One cannot consider the MIC’s economic activity to be efficient; cost-push inflation is typical of all of its enterprises. For example, revenues of the ‘Votkinski Plant’ – the main producer of intercontinental ballistic missiles in Russia – increased by a factor of 4.7 between 2010 and 2013 due to an increase in a state purchase order, whereas its profit only increased by a factor of 3.2. At the same time, the cumulative annual toil of each employee generates less than 2000 dollars in gross profit at the current exchange rate.
High indebtedness to state banks is also an issue. In 2013, the revenue of the ‘Votkinski Plant’ amounted to 20.8 billion roubles, short-term liabilities – 22.8 billion. The ‘Krasmash’ plant, a producer of submarine-launched ballistic missiles, generated revenue totalling 7.9 billion in the same year, while its short-term liabilities amounted to 9.5 billion. The ‘Reshetnev’ company, a major producer of satellites – 29.8 billion in revenue against 51.8 billion in liabilities. The revenues of the largest producer of weapons for aircrafts, ‘Tactical Missiles Corporation’, amounted to 10.85 billion back in 2014 and its short-term liabilities were recorded at 15.6 billion.
Not only does all this place the existence of the Russian MIC at the mercy of the current political regime, but it ensures that it is the foremost interested party as regards the increase of military spending. And for this reason, the threat of a major war should always be acknowledged.
The way that Russia reacted to the installation of American missile shield systems became a striking and telling example of this tendency. Moscow remained calm when the United States started producing such systems and even managed to withdraw from the Anti-Ballistic Missile Treaty of 1972. But in 2004-2005 its stance became extremely negative. No serious foreign policy efforts, apart from endless rhetorical passaggios detailing its concerns, were made by Russia in order to solve the aforementioned problem. It turned out that Russia’s real focus was on the purchase of ‘Iskander’ tactical missile systems and the development of new missiles and submarines for strategic nuclear forces.
The role of the MIC in Russian-Ukrainian relations appears ever more interesting. When President Viktor Yanukovych came to power in Ukraine, Russia sought to ensure that it would, if not takeover, enter into joint ventures with the Ukrainian defense industry at the very least. The Ukrainian revolution put paid to all of these plans, but Moscow’s subsequent aggression, amongst other factors, should have given the Kremlin control over key plants located in the very regions of Ukraine where ‘Novorossiya’ was earmarked for formation. Since the beginning of hostilities, at least 5 defense industry enterprises from the Donetsk and Luhansk regions have been relocated.

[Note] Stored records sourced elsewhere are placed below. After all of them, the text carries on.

-- ==== Sys2Proof/Certificates/Slice0/Obligations.lean ====
section
/-! DEFINITION. The statements for the provers. Each says that commands complete, what they do and what they leave. -/

open Sys2Proof Sys2Proof.Machine

/-! ### The queue -/

/-- A step takes the command at the front of the queue and is exec of it on the queue's rest. -/
def Claim.StepRunsFront : Prop :=
  ∀ (c : Instr) (r : List Instr) (s : State), s.pending = c :: r → step s = exec c { s with pending := r }

/-- On an empty queue the block idles and the timebase counts one tick (log entry 3). -/
def Claim.StepIdles : Prop :=
  ∀ s : State, s.pending = [] → ∃ t, step s = .next t ∧ t = { s with now := s.now + 1 }

/-- A step takes the command at the front of the queue and is exec of it on the rest; an empty queue is an idle tick. -/
def Obligations.StepRunsQueue : Prop :=
  Claim.StepRunsFront ∧ Claim.StepIdles

/-! ### Scalar instructions of a vector core -/

/-- Register forms of op 0x00 (R167, R168): sd takes the value of the table, all else is kept. -/
def Claim.ScalarRegisterResults : Prop :=
  ∀ (k : Issue) (w : YWord) (s : State), s.ready k → s.enabled k w = true → w.plainRegs →
    ∀ p ∈ ([(.add, fun a b => a + b), (.sub, fun a b => a - b), (.andR, fun a b => a &&& b), (.orR, fun a b => a ||| b),
        (.xorR, fun a b => a ^^^ b), (.sll, fun a b => a <<< (b.toNat % 64)), (.srl, fun a b => a >>> (b.toNat % 64)),
        (.sra, fun a b => a.sshiftRight (b.toNat % 64)),
        (.slt, fun a b => if a.toInt < b.toInt then 1#64 else 0#64), (.sltu, fun a b => if a.toNat < b.toNat then 1#64 else 0#64),
        (.minS, fun a b => if a.toInt ≤ b.toInt then a else b), (.maxS, fun a b => if a.toInt ≤ b.toInt then b else a),
        (.minu, fun a b => if a.toNat ≤ b.toNat then a else b), (.maxu, fun a b => if a.toNat ≤ b.toNat then b else a),
        (.mul, fun a b => a * b), (.mulh, fun a b => BitVec.ofInt 64 (a.toInt * b.toInt / 18446744073709551616)),
        (.mulhu, fun a b => BitVec.ofNat 64 (a.toNat * b.toNat / 18446744073709551616)),
        (.divS, fun a b => if b = 0#64 then BitVec.allOnes 64 else BitVec.ofInt 64 (a.toInt.tdiv b.toInt)),
        (.divu, fun a b => if b = 0#64 then BitVec.allOnes 64 else BitVec.ofNat 64 (a.toNat / b.toNat)),
        (.remS, fun a b => if b = 0#64 then a else BitVec.ofInt 64 (a.toInt.tmod b.toInt)),
        (.remu, fun a b => if b = 0#64 then a else BitVec.ofNat 64 (a.toNat % b.toNat))] :
        List ((Issue → YWord → Instr) × (Word64 → Word64 → Word64))),
      ∃ t, exec (p.1 k w) s = .next t ∧ WritesS k w.d (p.2 (s.sget k w.a) (s.sget k w.b)) s t

/-- CLZ and POPC (R167): the zeros above the highest set bit, 64 for zero, and the number of set bits. -/
def Claim.BitCounts : Prop :=
  ∀ (k : Issue) (w : YWord) (s : State), s.ready k → s.enabled k w = true → w.plainRegs → w.b = 0#5 →
    (∃ t n, exec (.clz k w) s = .next t ∧ n ≤ 64 ∧ (s.sget k w.a).toNat < 2 ^ (64 - n) ∧
      (n < 64 → 2 ^ (63 - n) ≤ (s.sget k w.a).toNat) ∧ WritesS k w.d (BitVec.ofNat 64 n) s t) ∧
    ∃ t, exec (.popc k w) s = .next t ∧
      WritesS k w.d (BitVec.ofNat 64 ((List.range 64).filter (fun i => (s.sget k w.a).getLsbD i)).length) s t

/-- Every register form of the scalar integer instructions (R167, R168). -/
def Obligations.ScalarRegisterForms : Prop :=
  Claim.ScalarRegisterResults ∧ Claim.BitCounts

/-- Immediate forms of op 0x01 with LI and LIM (R167, R169): the immediate is sign-extended, but for LIM, which appends it. -/
def Obligations.ScalarImmediateResults : Prop :=
  ∀ (k : Issue) (w : YWord) (s : State), s.ready k → s.enabled k w = true → w.b = 0#5 → w.c = 0#5 → w.ty = 0#4 →
    (∀ p ∈ ([(.addi, fun a b => a + b), (.subi, fun a b => a - b), (.andi, fun a b => a &&& b), (.ori, fun a b => a ||| b),
        (.xori, fun a b => a ^^^ b), (.slli, fun a b => a <<< (b.toNat % 64)), (.srli, fun a b => a >>> (b.toNat % 64)),
        (.srai, fun a b => a.sshiftRight (b.toNat % 64)),
        (.slti, fun a b => if a.toInt < b.toInt then 1#64 else 0#64), (.sltui, fun a b => if a.toNat < b.toNat then 1#64 else 0#64),
        (.mini, fun a b => if a.toInt ≤ b.toInt then a else b), (.maxi, fun a b => if a.toInt ≤ b.toInt then b else a),
        (.minui, fun a b => if a.toNat ≤ b.toNat then a else b), (.maxui, fun a b => if a.toNat ≤ b.toNat then b else a),
        (.lim, fun a _ => BitVec.ofNat 64 (a.toNat * 16777216 + w.imm.toNat))] :
        List ((Issue → YWord → Instr) × (Word64 → Word64 → Word64))),
      ∃ t, exec (p.1 k w) s = .next t ∧ WritesS k w.d (p.2 (s.sget k w.a) (BitVec.ofInt 64 w.imm.toInt)) s t) ∧
    (w.a = 0#5 → ∃ t, exec (.li k w) s = .next t ∧ WritesS k w.d (BitVec.ofInt 64 w.imm.toInt) s t)
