@[simp] theorem setStrm_fields (n : Nat) (x : StreamRt) :
    (s.setStrm n x).pending = s.pending ∧ (s.setStrm n x).now = s.now ∧ (s.setStrm n x).freeIdx = s.freeIdx ∧ (s.setStrm n x).regs = s.regs ∧
    (s.setStrm n x).mem = s.mem ∧ (s.setStrm n x).memErr = s.memErr ∧ (s.setStrm n x).hostMem = s.hostMem ∧ (s.setStrm n x).yu = s.yu ∧
    (s.setStrm n x).spad = s.spad ∧ (s.setStrm n x).rings = s.rings ∧ (s.setStrm n x).movers = s.movers ∧ (s.setStrm n x).bwr = s.bwr ∧
    (s.setStrm n x).shc = s.shc ∧ (s.setStrm n x).mc = s.mc ∧ (s.setStrm n x).grid = s.grid ∧ (s.setStrm n x).seq = s.seq ∧
    (s.setStrm n x).adapt = s.adapt ∧ (s.setStrm n x).tt = s.tt ∧ (s.setStrm n x).tcc = s.tcc ∧ (s.setStrm n x).host = s.host ∧
    (s.setStrm n x).sec = s.sec ∧ (s.setStrm n x).power = s.power ∧ (s.setStrm n x).flash = s.flash ∧ (s.setStrm n x).scorepad = s.scorepad ∧
    (s.setStrm n x).latched = s.latched := by
  and_intros <;> rfl

@[simp] theorem setVcore_fields (n : Nat) (c : VCore) :
    (s.setVcore n c).pending = s.pending ∧ (s.setVcore n c).now = s.now ∧ (s.setVcore n c).freeIdx = s.freeIdx ∧ (s.setVcore n c).regs = s.regs ∧
    (s.setVcore n c).mem = s.mem ∧ (s.setVcore n c).memErr = s.memErr ∧ (s.setVcore n c).hostMem = s.hostMem ∧ (s.setVcore n c).spad = s.spad ∧
    (s.setVcore n c).rings = s.rings ∧ (s.setVcore n c).movers = s.movers ∧ (s.setVcore n c).bwr = s.bwr ∧ (s.setVcore n c).shc = s.shc ∧
    (s.setVcore n c).mc = s.mc ∧ (s.setVcore n c).grid = s.grid ∧ (s.setVcore n c).seq = s.seq ∧ (s.setVcore n c).adapt = s.adapt ∧
    (s.setVcore n c).tt = s.tt ∧ (s.setVcore n c).tcc = s.tcc ∧ (s.setVcore n c).raster = s.raster ∧ (s.setVcore n c).host = s.host ∧
    (s.setVcore n c).sec = s.sec ∧ (s.setVcore n c).power = s.power ∧ (s.setVcore n c).flash = s.flash ∧ (s.setVcore n c).scorepad = s.scorepad ∧
    (s.setVcore n c).latched = s.latched := by
  and_intros <;> rfl

@[simp] theorem setYctx_fields (n : Nat) (x : CtxId) (c : YCtx) :
    (s.setYctx n x c).pending = s.pending ∧ (s.setYctx n x c).now = s.now ∧ (s.setYctx n x c).freeIdx = s.freeIdx ∧ (s.setYctx n x c).regs = s.regs ∧
    (s.setYctx n x c).mem = s.mem ∧ (s.setYctx n x c).memErr = s.memErr ∧ (s.setYctx n x c).hostMem = s.hostMem ∧ (s.setYctx n x c).spad = s.spad ∧
    (s.setYctx n x c).rings = s.rings ∧ (s.setYctx n x c).movers = s.movers ∧ (s.setYctx n x c).bwr = s.bwr ∧ (s.setYctx n x c).shc = s.shc ∧
    (s.setYctx n x c).mc = s.mc ∧ (s.setYctx n x c).grid = s.grid ∧ (s.setYctx n x c).seq = s.seq ∧ (s.setYctx n x c).adapt = s.adapt ∧
    (s.setYctx n x c).tt = s.tt ∧ (s.setYctx n x c).tcc = s.tcc ∧ (s.setYctx n x c).raster = s.raster ∧ (s.setYctx n x c).host = s.host ∧
    (s.setYctx n x c).sec = s.sec ∧ (s.setYctx n x c).power = s.power ∧ (s.setYctx n x c).flash = s.flash ∧ (s.setYctx n x c).scorepad = s.scorepad ∧
    (s.setYctx n x c).latched = s.latched := by
  and_intros <;> rfl
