-- ==== Sys2Proof/Tests/Slice0.lean ====
section
/-! SUPPORT. Tests: the checks of WellFormed refuse ill-formed commands, small results by hand calculation from the spec's tables, and a
witness for the hypotheses of every statement. -/

set_option Elab.async false

namespace Sys2Proof.Tests

open Sys2Proof.Machine

/-- The state an outcome holds; reset for the outcomes that hold none. -/
def after : Host.Outcome State Fault Refusal → State
  | .next t => t
  | _ => State.reset

/-! ### Well-formed commands -/

/-- Core `n`'s line context, and its batch context, with a clean fetch. -/
def line (n : Nat) : Issue := ⟨n, .line, .clean, []⟩
def batch (n : Nat) : Issue := ⟨n, .batch, .clean, []⟩
/-- A word of fields d, a, b and c, enabled by p0. -/
def word (d a b : BitVec 5) (c : BitVec 5 := 0#5) (ty : BitVec 4 := 0#4) (imm : BitVec 24 := 0#24) : YWord := ⟨d, a, b, c, 0#3, false, ty, imm⟩
/-- A flit of a class by a port. -/
def flit (port cls : Nat) (arg : Nat := 0) (payload : List Byte := []) : FlitIn := ⟨port, true, 1, 0, false, cls, 0, 0, 0, 0, 127, arg, payload⟩
/-- What boot finds on a whole part. -/
def found : BootFind := ⟨true, 8, 4, 3, false, 0xFFFF, 6, 1, false, false, false, 0xFFFF, 15, true, [4, 4, 4, 4], [], []⟩

theorem test_wf_issue : (Instr.add (line 15) (word 1 2 3)).wf = true ∧ (Instr.add (line 16) (word 1 2 3)).wf = false := by decide
theorem test_wf_core : (Instr.spanCheck 15).wf = true ∧ (Instr.spanCheck 16).wf = false ∧ (Instr.waitEnd 16 .line).wf = false := by decide
theorem test_wf_flit : (Instr.haloWrite (flit 3 1)).wf = true ∧ (Instr.haloWrite (flit 4 1)).wf = false ∧
    (Instr.idle { flit 0 2 with seq := 4096 }).wf = false ∧ (Instr.idle { flit 0 2 with ack := 4096 }).wf = false ∧
    (Instr.idle { flit 0 8 with arg := 0 }).wf = false ∧ (Instr.idle { flit 0 2 with dx := 64 }).wf = false ∧
    (Instr.idle { flit 0 2 with dy := 64 }).wf = false ∧ (Instr.idle { flit 0 2 with sx := 64 }).wf = false ∧
    (Instr.idle { flit 0 2 with sy := 64 }).wf = false ∧ (Instr.idle { flit 0 2 with hops := 128 }).wf = false ∧
    (Instr.idle (flit 0 2 (2 ^ 25))).wf = false ∧ (Instr.idle (flit 0 2 0 (List.replicate 65 0#8))).wf = false := by decide +kernel
theorem test_wf_boot : (Instr.bootStep found).wf = true ∧ (Instr.bootStep { found with modules := 4 }).wf = false ∧
    (Instr.bootStep { found with channels := 2 ^ 16 }).wf = false ∧ (Instr.bootStep { found with cores := 2 ^ 16 }).wf = false ∧
    (Instr.bootStep { found with quarters := 16 }).wf = false ∧ (Instr.bootStep { found with pcieGen := 5 }).wf = false ∧
    (Instr.bootStep { found with pcieWidth := 3 }).wf = false ∧ (Instr.bootStep { found with fab := [4, 4, 4, 4, 4] }).wf = false ∧
    (Instr.bootStep { found with dptx := [4, 4, 4, 4, 4] }).wf = false ∧ (Instr.bootStep { found with dprx := [4, 4, 4] }).wf = false ∧
    (Instr.bootStep { found with rate := 7 }).wf = false ∧ (Instr.bootStep { found with gib := 8 }).wf = false := by decide +kernel
/-- An NG5120-C has 12 cores, 14 channels, three quarters and quarter mode only (R5). -/
theorem test_wf_variantC :
    let c : BootFind := { found with variantC := true, channels := 0x3FFF, cores := 0xFFF, quarters := 11, whole := false }
    c.wf = true ∧ { c with channels := 0x7FFF }.wf = false ∧ { c with cores := 0x1FFF }.wf = false ∧ { c with quarters := 15 }.wf = false ∧
    { c with whole := true }.wf = false := by decide +kernel
theorem test_wf_units : (Instr.gridPassAdmit 4).wf = true ∧ (Instr.gridPassAdmit 5).wf = false ∧ (Instr.dieLinkFlit 2 ⟨true, false, [.mark], true⟩).wf = false ∧
    (Instr.moverDescriptorStart 16 []).wf = false ∧ (Instr.moverDescriptorComplete 0 5 [] []).wf = false ∧ (Instr.chainStage 0 8).wf = false ∧
    (Instr.channelRetryLimit 16).wf = false ∧ (Instr.crcStop 8).wf = false ∧ (Instr.fabricResponseTimeout 16).wf = false := by decide
theorem test_wf_domains : (Instr.roundBoundary 3).wf = true ∧ (Instr.roundBoundary 4).wf = false ∧ (Instr.flipDecision 4).wf = false ∧
    (Instr.tbDnCfgWrite 4 0#32).wf = false ∧ (Instr.tbDnRoundLoRead 4).wf = false ∧ (Instr.syncPinEdge 6 true 0).wf = false := by decide
theorem test_wf_streams : (Instr.layerFetchIssue 63 7).wf = true ∧ (Instr.layerFetchIssue 64 7).wf = false ∧ (Instr.layerFetchIssue 63 8).wf = false ∧
    (Instr.captureLineWritten 64 false).wf = false ∧ (Instr.dprxLineReceived 2 0 0 0 0 []).wf = false ∧ (Instr.dprxLineReceived 0 16 0 0 0 []).wf = false ∧
    (Instr.dptxHpd 4 false).wf = false ∧ (Instr.dprxLinkLoss 2 none).wf = false ∧ (Instr.dprxLinkTrained 0 1 3 0 false false).wf = false ∧
    (Instr.dprxLinkTrained 0 1 4 17 false false).wf = false := by decide
theorem test_wf_memories : (Instr.spadScrubRead 15 31 []).wf = true ∧ (Instr.spadScrubRead 16 0 []).wf = false ∧ (Instr.spadScrubRead 0 32 []).wf = false ∧
    (Instr.gatherEntryWrite 16 0).wf = false ∧ (Instr.bankPowerGate 0 32).wf = false ∧ (Instr.windowWrite 0 32 false 0#32 .host).wf = false ∧
    (Instr.accDiagnosticAccess 1024 0 0 16 false [] []).wf = false ∧ (Instr.accDiagnosticAccess 0 512 0 16 false [] []).wf = false ∧
    (Instr.accDiagnosticAccess 0 0 16 16 false [] []).wf = false ∧ (Instr.ringEnable 256 0#32).wf = false ∧ (Instr.paddingFillComplete 256 0).wf = false ∧
    (Instr.queTallyWrite 64 0#32).wf = false ∧ (Instr.cmpFenceWrite 64 0#32 .host).wf = false ∧ (Instr.vcIdataLoRead 16).wf = false := by decide
theorem test_wf_links : (Instr.linkTrained 3 4 1).wf = true ∧ (Instr.linkTrained 4 4 1).wf = false ∧ (Instr.linkTrained 3 3 1).wf = false ∧
    (Instr.laneRetrain 0 4 true).wf = false ∧ (Instr.laneRetrain 0 4 false).wf = true ∧ (Instr.portLost 0 8).wf = false ∧ (Instr.offer (flit 0 2) 4).wf = false ∧
    (Instr.idleSend 4).wf = false ∧ (Instr.pcieRetrain 3 1).wf = false ∧ (Instr.pcieRetrain 8 5).wf = false ∧
    (Instr.forwardTimeout 0xFFFFFF01).wf = false := by decide
theorem test_wf_host : (Instr.attest false 15).wf = true ∧ (Instr.attest false 16).wf = false ∧ (Instr.cancelBarrierComplete 16384).wf = false ∧
    (Instr.coldReset 16 true).wf = false ∧ (Instr.vddAonLoss 16 true).wf = false ∧ (Instr.wakeComplete (2 ^ 16) 0 0 0).wf = false ∧
    (Instr.wakeComplete 0 16 0 0).wf = false ∧ (Instr.wakeComplete 0 0 4 0).wf = false ∧ (Instr.wakeComplete 0 0 0 (2 ^ 16)).wf = false := by decide

/-! ### Vector cores -/

/-- A part with every core, its clocks running, and the line range of core 0 at words 0 to 99. -/
def part : State := { (State.reset.setF F.HUB_CAP0_VC_MASK 0xFFFF).setF (F.VC_n_CTRL_LINE_END 0) 100 with power := {} }
/-- Core 0 runs a kernel; its program counter is 5. -/
def sLine : State := (part.setVcore 0 { lineRun := true }).setYctx 0 .line { pc := 5 }
/-- Core 0 runs task 1 in its batch context at word 200. -/
def sBatch : State :=
  ((part.setF (F.VC_n_CTRL_BATCH_EN 0) 1).setVcore 0 { batchRun := true, batchTask := 1 }).setYctx 0 .batch { pc := 200 }
/-- Region 0 of a task: slice 0, bytes 0 to 65535, writable; every bank on and initialised. -/
def withRegion (slot : Nat) (s : State) : State :=
  (((s.putTable slot 0x10 (leBytes 4 0x80000000 ++ leBytes 4 1024)).setReg (R.SPAD_n_PWR_LO 0) 0#32).setReg (R.SPAD_n_PWR_HI 0) 0#32).setReg
    (R.SPAD_n_BANK 0) 0xFFFFFFFF#32
def sLineMem : State := withRegion 0 sLine
def sBatchMem : State := withRegion 1 sBatch
/-- Word of a store: a base, b data. -/
def store (c : BitVec 5) (imm : BitVec 24) : YWord := word 0 1 2 c 0 imm

theorem wit_ScalarRegisterForms : sLine.ready (line 0) ∧ sLine.enabled (line 0) (word 1 2 3) = true ∧ (word 1 2 3).plainRegs ∧
    sLine.enabled (line 0) (word 1 2 0) = true ∧ (word 1 2 0).plainRegs ∧ sBatch.ready (batch 0) ∧ sBatch.enabled (batch 0) (word 0 2 3) = true := by
  unfold State.ready YWord.plainRegs; decide +kernel
theorem wit_ScalarImmediateResults : sLine.ready (line 0) ∧ sLine.enabled (line 0) (word 1 2 0 0 0 0xFFFFFF) = true ∧ (word 1 2 0 0 0 0xFFFFFF).b = 0#5 ∧
    (word 1 0 0 0 0 5).a = 0#5 := by unfold State.ready; decide +kernel
theorem wit_SpecialRegisterReads : sLine.ready (line 0) ∧ sLine.enabled (line 0) (word 1 0 0 0 0 0x030) = true ∧ (word 1 0 0 0 0 0x030).imm.toNat = 0x030 ∧
    (word 1 0 0 0 0 0x003).imm.toNat ∉ [0x000, 0x001, 0x002, 0x010, 0x011, 0x012, 0x013, 0x014, 0x015, 0x020, 0x021, 0x030] := by
  unfold State.ready; decide +kernel
/-- Loads and stores at the last word of the region, one byte past it, and of an uncorrectable word. -/
theorem wit_ScalarMemory :
    sLineMem.ready (line 0) ∧ sLineMem.enabled (line 0) (word 1 2 0 0 0 65528) = true ∧
    sLineMem.checkTask 0 0 0 65528 8 8 false = .ok 0 65528 ∧ (sLineMem.readSlice 0 65528 8).2.2 = false ∧
    sLineMem.checkTask 0 0 0 65529 8 8 false = .refused ∧ sLineMem.checkTask 0 0 0 65536 1 1 true = .refused ∧
    ({ sLineMem with memErr := [((sliceAddr 0 0) / 8, 2)] } : State).checkTask 0 0 0 0 1 1 false = .ok 0 0 ∧
    (({ sLineMem with memErr := [((sliceAddr 0 0) / 8, 2)] } : State).readSlice 0 0 1).2.2 = true ∧
    sLineMem.checkTask 0 0 0 65532 4 4 true = .ok 0 65532 ∧ sLineMem.bankInit 0 (bankOf 65532) = true ∧ sLineMem.spad.gather = [] ∧
    (sLineMem.gatherOf 0).length < 16 ∧ sLineMem.slotFree (line 0) 0 65528 ∧ sLineMem.slotFree (line 0) 0 0 := by
  unfold State.ready State.slotFree; decide +kernel
/-- A store to a neighbour's slice, at the first byte and with no window. -/
theorem wit_ScalarStoreWindow : ((sLineMem.putTable 0 0x10 (leBytes 4 0x81000000)).setReg (R.SPAD_n_PWR_LO 1) 0#32).checkTask 0 0 0 0 4 4 true = .window := by
  decide +kernel
theorem wit_Predicates : sLine.ready (line 0) ∧ sLine.enabled (line 0) (word 1 2 3 5) = true ∧ 1 ≤ (word 7 2 3 5).d.toNat ∧ (word 7 2 3 5).d.toNat < 8 ∧
    scalarCond (word 7 2 3 5).c.toNat 1#64 2#64 = some false ∧ scalarCond 6 0#64 0#64 = none ∧ (word 7 7 7).a.toNat < 8 ∧ (word 7 7 7).b.toNat < 8 := by
  unfold State.ready; decide +kernel
theorem wit_JumpsAndBranches : sLine.ready (line 0) ∧ sLine.enabled (line 0) (word 0 1 2 5 0 0xFFFFFF) = true ∧
    (sLine.yctx 0 .line).loop0.count = 0 ∧ (sLine.yctx 0 .line).loop1.count = 0 ∧ scalarCond 5 (sLine.sget (line 0) 1) (sLine.sget (line 0) 2) = some true ∧
    predCond (word 0 7 0 0).c.toNat (sLine.pget (line 0) 7) = some false := by unfold State.ready; decide +kernel
/-- Core 0 in a level-0 body that ends at its program counter, with `n` iterations left. -/
def inLoop (n : Nat) : State := (part.setVcore 0 { lineRun := true }).setYctx 0 .line { pc := 5, loop0 := ⟨3, 5, n⟩ }
theorem wit_HardwareLoops : sLine.ready (line 0) ∧ sLine.enabled (line 0) (word 0 1 0 1 0 4095) = true ∧ 0 < (word 0 1 0 1 0 4095).imm.toNat % 4096 ∧
    (word 0 1 0 1 0 4095).imm.toNat < 4096 ∧ (word 0 0 0 0 0 0x2001).imm.toNat / 4096 = 2 ∧ (inLoop 1).ready (line 0) ∧
    (inLoop 1).enabled (line 0) (word 0 0 0) = true ∧ (word 0 0 0).plainRegs ∧ ((inLoop 1).yctx 0 .line).loop0.count ≤ 1 ∧
    ((inLoop 1).yctx 0 .line).loop1.count = 0 ∧ (inLoop 2).ready (line 0) ∧ 1 < ((inLoop 2).yctx 0 .line).loop0.count ∧
    ((inLoop 2).yctx 0 .line).loop0.stop = ((inLoop 2).yctx 0 .line).pc := by unfold State.ready YWord.plainRegs; decide +kernel
theorem wit_FreeSlices : (∀ n, sLine.sliceFree (line 0) n) ∧ (∀ n, sLineMem.sliceFree (line 0) n) ∧ (∀ n, sBatchMem.sliceFree (batch 0) n) :=
  ⟨fun n _ a h => absurd h (List.not_mem_nil), fun n _ a h => absurd h (List.not_mem_nil), fun n h => by cases h⟩
theorem wit_SystemInstructions : sLine.ready (line 0) ∧ sLine.enabled (line 0) (word 0 0 0) = true ∧ sBatch.ready (batch 0) ∧
    sBatch.enabled (batch 0) (word 0 0 0) = true ∧ (sBatch.yctx 0 .batch).dataErr = false ∧
    ({ sBatch with tcc := { sBatch.tcc with chains := [⟨0, some 0, 1, 0, []⟩] } } : State).workPending 1 = true := by unfold State.ready; decide +kernel
/-- A ring of four slots in slice 0 that the line task's list declares and task 1 holds, with a queue that task 1 holds. -/
def withRing (s : State) : State :=
  let s := s.setReg (R.QUE_RING_r_CFG 2) (BitVec.ofNat 32 (3 * 2 ^ 22 + 1))
  let s := s.putTable 1 0x90 [2#8, 1#8, 0#8, 0#8, 0#8, 4#8]
  { s with seq := { s.seq with list := { s.seq.list with rings := [⟨2, 0, 4, 1, 0, 0⟩] } } }
theorem wit_Waits : sLine.ready (line 0) ∧ sLine.enabled (line 0) (word 0 0 0 0 0 65535) = true ∧ (word 0 0 0 0 0 65535).imm.toNat < 65536 ∧
    sBatch.ready (batch 0) ∧ sBatch.enabled (batch 0) (word 0 0 0 0 0 16383) = true ∧ (withRing sLine).ready (line 0) ∧
    (withRing sLine).ownsRing 0 2 = true ∧ (withRing sLine).ownsQueue 0 9 = true := by unfold State.ready; decide +kernel
theorem wit_WaitsEnd : ((sLine.setYctx 0 .line { wait := some (.cycle 9) }).yctx 0 .line).wait = some (.cycle 9) ∧
    ((sLine.setYctx 0 .line { wait := some (.edge 9) }).yctx 0 .line).wait = some (.edge 9) ∧ sLine.slotReads 0 = true ∧
    ((sBatch.setYctx 0 .batch { wait := some (.turns 0) }).yctx 0 .batch).wait = some (.turns 0) ∧ 0 ≤ sBatch.tt.ordinal ∧
    ((sLine.setYctx 0 .line { wait := some (.ready 1 2 100) }).yctx 0 .line).wait = some (.ready 1 2 100) ∧
    ((sLine.setYctx 0 .line { wait := some (.handles 7 2 100) }).yctx 0 .line).wait = some (.handles 7 2 100) := by decide +kernel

And the most important thing is that, regarding the issue of continuation of the warfare in Ukraine, civil servants among the Russian leadership in charge of the MIC assume the posture of hawks. The fact is, that ‘Russia-the-fortress’, which is at loggerheads with the West and subject to increasing international isolation, is not only a means of preserving the current political regime, but also of ensuring the uninterrupted flow of government funds.